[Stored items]
/-- A whole command, response or completion; without a key AUTH is zero. -/
def msgBytes (key : Option (BitVec 256)) (flags op tag session seq : Nat) (payload : List Byte) : List Byte :=
  let h := headBytes flags op tag payload.length session seq
  let a := match key with | some k => macTag k (h ++ payload) true | none => leBytes 16 0
  h ++ a ++ payload

/-- The parts of a command that a repeated SEQUENCE must share; AUTH follows from them. -/
def cmdBytes (op : Nat) (c : Cmd) : List Byte := headBytes 0 op c.tag c.payload.length c.session c.sequence ++ c.payload

/-- A status word. -/
def statusBytes (status detail : Nat) : List Byte := p2 status ++ p2 detail

/-! ### Replies and plans -/

/-- What follows an ACCEPTED_PENDING answer (R491): the object, what else its end needs, and the outcome where it is known. -/
structure Later where
  obj : Nat
  arg : Nat := 0
  outcome : Option (Nat × Nat × List Byte) := none
  deriving DecidableEq, Repr

/-- The answer of a command that ran; `after` is what happens once the response is posted. -/
structure Reply where
  status : Nat := 0
  detail : Nat := 0
  data : List Byte := []
  later : Option Later := none
  after : State → State := id

/-- A command beyond its header (R483): the absent element it names, a refusal for tamper or for the life-cycle state, the role
where it is not the catalogue's, the CLEAR right, a bad length or field, and what it does. `writes` marks a status command's
form that changes state. -/
structure Plan where
  absent : Option Nat := none
  tamper : Bool := false
  lcOk : Bool := true
  role : Option Nat := none
  clear : Bool := false
  bad : Option (Nat × Nat) := none
  writes : Bool := false
  body : Session → Reply × State

/-! ### Sessions (R485 to R489) -/

/-- The session of a command with SESSION 0. -/
def noSession : Session := { id := 0, principal := 0, role := 4, clear := false, slot := 0, top := 0, used := [], kept := [], lastAt := 0 }

/-- Commands that R486 permits without a session. -/
def State.openWithout (s : State) (op : Nat) : Bool :=
  [0x1101, 0x1001, 0x0C01, 0x1002].contains op || (op == 0x0A13 && s.lc == 3)

def State.sessionOf (s : State) (op id : Nat) : Option Session :=
  if id = 0 then (if s.openWithout op then some noSession else none) else s.mbx.sessions.find? (fun x => x.id == id)

def State.setSession (s : State) (x : Session) : State :=
  { s with mbx := { s.mbx with sessions := s.mbx.sessions.map (fun y => if y.id = x.id then x else y) } }

/-- The key of a session, granted for AUTH (R482); none where the register refuses it. -/
def State.sessionKey (s : State) (x : Session) (op : Nat) : Option (BitVec 256) × State :=
  if x.id = 0 then (none, s)
  else
    let (st, s) := s.grant x.slot (keyNeed op false false) .steward s.stewardSecure
    (if st = 0 then some (s.slot x.slot).value else none, s)

/-- The SEQUENCE rules of R489. -/
inductive SeqEnd where
  | fresh | replay
  | again (response : List Byte)
  deriving DecidableEq, Repr
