/-- Binding (2 bytes), ARM (1), zero (1). -/
def planOutBindArm (c : Cmd) (s : State) : Plan :=
  { absent := if 256 ≤ c.n2 0 then some 255 else none, bad := orBad (fixed 4 [(3, 1)] c) (inRange 2 (decide (c.n1 2 < 2)))
    body := fun _ => ({}, opOutBindArmWrite (fset OUT_BIND_ARM_ARM (fset OUT_BIND_ARM_BIND 0 (c.n2 0)) (c.n1 2)) s) }

def srvOutBindArm (c : Cmd) (s : State) : State := s.serve 0x0810 (planOutBindArm c) c

/-- The arrays of bindings, publishers, maps, templates, slot owners and safe values (R345). -/
def outBindReg (a : Nat) : Bool :=
  (decide (0x08010000 ≤ a) && decide (a < 0x08100000)) || (decide (0x08500000 ≤ a) && decide (a < 0x08900000))

def planOutBindSet (c : Cmd) (s : State) : Plan := planPairs (fun _ => outBindReg) c s

def srvOutBindSet (c : Cmd) (s : State) : State := s.serve 0x0811 (planOutBindSet c) c

/-- OUT_FENCE_CLEAR; while FENCE_N is low the write is ignored (R330). The answer holds OUT_STAT. -/
def planOutFenceClear (c : Cmd) (s : State) : Plan :=
  { bad := fixed 0 [] c, body := fun _ => let t := opOutFenceClr s; ({ data := p4 (t.rdW OUT_STAT).toNat }, t) }

def srvOutFenceClear (c : Cmd) (s : State) : State := s.serve 0x0812 (planOutFenceClear c) c

def State.takeBinEvents : Nat → State → List Byte × State
  | 0, s => ([], s)
  | n + 1, s => match s.out.events with
    | [] => ([], s)
    | e :: _ =>
      let (l, t) := State.takeBinEvents n (opOutBinEvtPop s)
      (e ++ l, t)

/-- COUNT (4 bytes, 1 to 250). -/
def planOutBinEvents (c : Cmd) (s : State) : Plan :=
  { bad := orBad (fixed 4 [] c) (inRange 0 (decide (1 ≤ c.n4 0) && decide (c.n4 0 ≤ 250)))
    body := fun _ => let (b, t) := State.takeBinEvents (c.n4 0) s; ({ data := b }, t) }

def srvOutBinEvents (c : Cmd) (s : State) : State := s.serve 0x0813 (planOutBinEvents c) c

def execOutStatus (t : Nat) (c : Cmd) (s : State) : Host.Outcome State Fault Refusal := s.runAt t (srvOutStatus c)
def execOutBindArm (t : Nat) (c : Cmd) (s : State) : Host.Outcome State Fault Refusal := s.runAt t (srvOutBindArm c)
def execOutBindSet (t : Nat) (c : Cmd) (s : State) : Host.Outcome State Fault Refusal := s.runAt t (srvOutBindSet c)
def execOutFenceClear (t : Nat) (c : Cmd) (s : State) : Host.Outcome State Fault Refusal := s.runAt t (srvOutFenceClear c)
def execOutBinEvents (t : Nat) (c : Cmd) (s : State) : Host.Outcome State Fault Refusal := s.runAt t (srvOutBinEvents c)

/-! ### REC -/

def stRecState : Nat := 0x0551

/-- RESULT of REC_CMD as a status (R369, R371). -/
def recStatus (r : Nat) : Nat :=
  match r with | 0 => 0 | 1 => stRecState | 2 => 0x0552 | 3 => 0x0550 | 4 => stNoResource | _ => stBusy

/-- Recorder (1 byte), zero (3). The answer of an arm holds PRE_EFF and the reduction (R357). -/
def planRecArm (c : Cmd) (s : State) : Plan :=
  let r := c.n1 0
  { absent := s.missing 16 r (REC_STATE r), bad := fixed 4 [(1, 3)] c
    body := fun _ =>
      let (v, d, t) := s.recSync.recArm r
      ({ status := recStatus v, detail := d,
         data := if v = 0 then p4 (t.rdW (REC_PRE_EFF r)).toNat ++ p4 (t.rd (REC_STATE r) REC_STATE_PRE_REDUCED) else [] }, t) }

def srvRecArm (c : Cmd) (s : State) : State := s.serve 0x0901 (planRecArm c) c

def planRecDisarm (c : Cmd) (s : State) : Plan :=
  let r := c.n1 0
  { absent := s.missing 16 r (REC_STATE r), bad := fixed 4 [(1, 3)] c
    body := fun _ => let (v, t) := s.recDisarm r; ({ status := recStatus v }, t) }

def srvRecDisarm (c : Cmd) (s : State) : State := s.serve 0x0902 (planRecDisarm c) c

Exercise requirements
From the records above, copy only the lines starting with the line that holds "def msgBytes (key" and going on through the line that holds "from them. -/", exactly as written.

Solution
def msgBytes (key : Option (BitVec 256)) (flags op tag session seq : Nat) (payload : List Byte) : List Byte :=
  let h := headBytes flags op tag payload.length session seq
  let a := match key with | some k => macTag k (h ++ payload) true | none => leBytes 16 0
  h ++ a ++ payload

/-- The parts of a command that a repeated SEQUENCE must share; AUTH follows from them. -/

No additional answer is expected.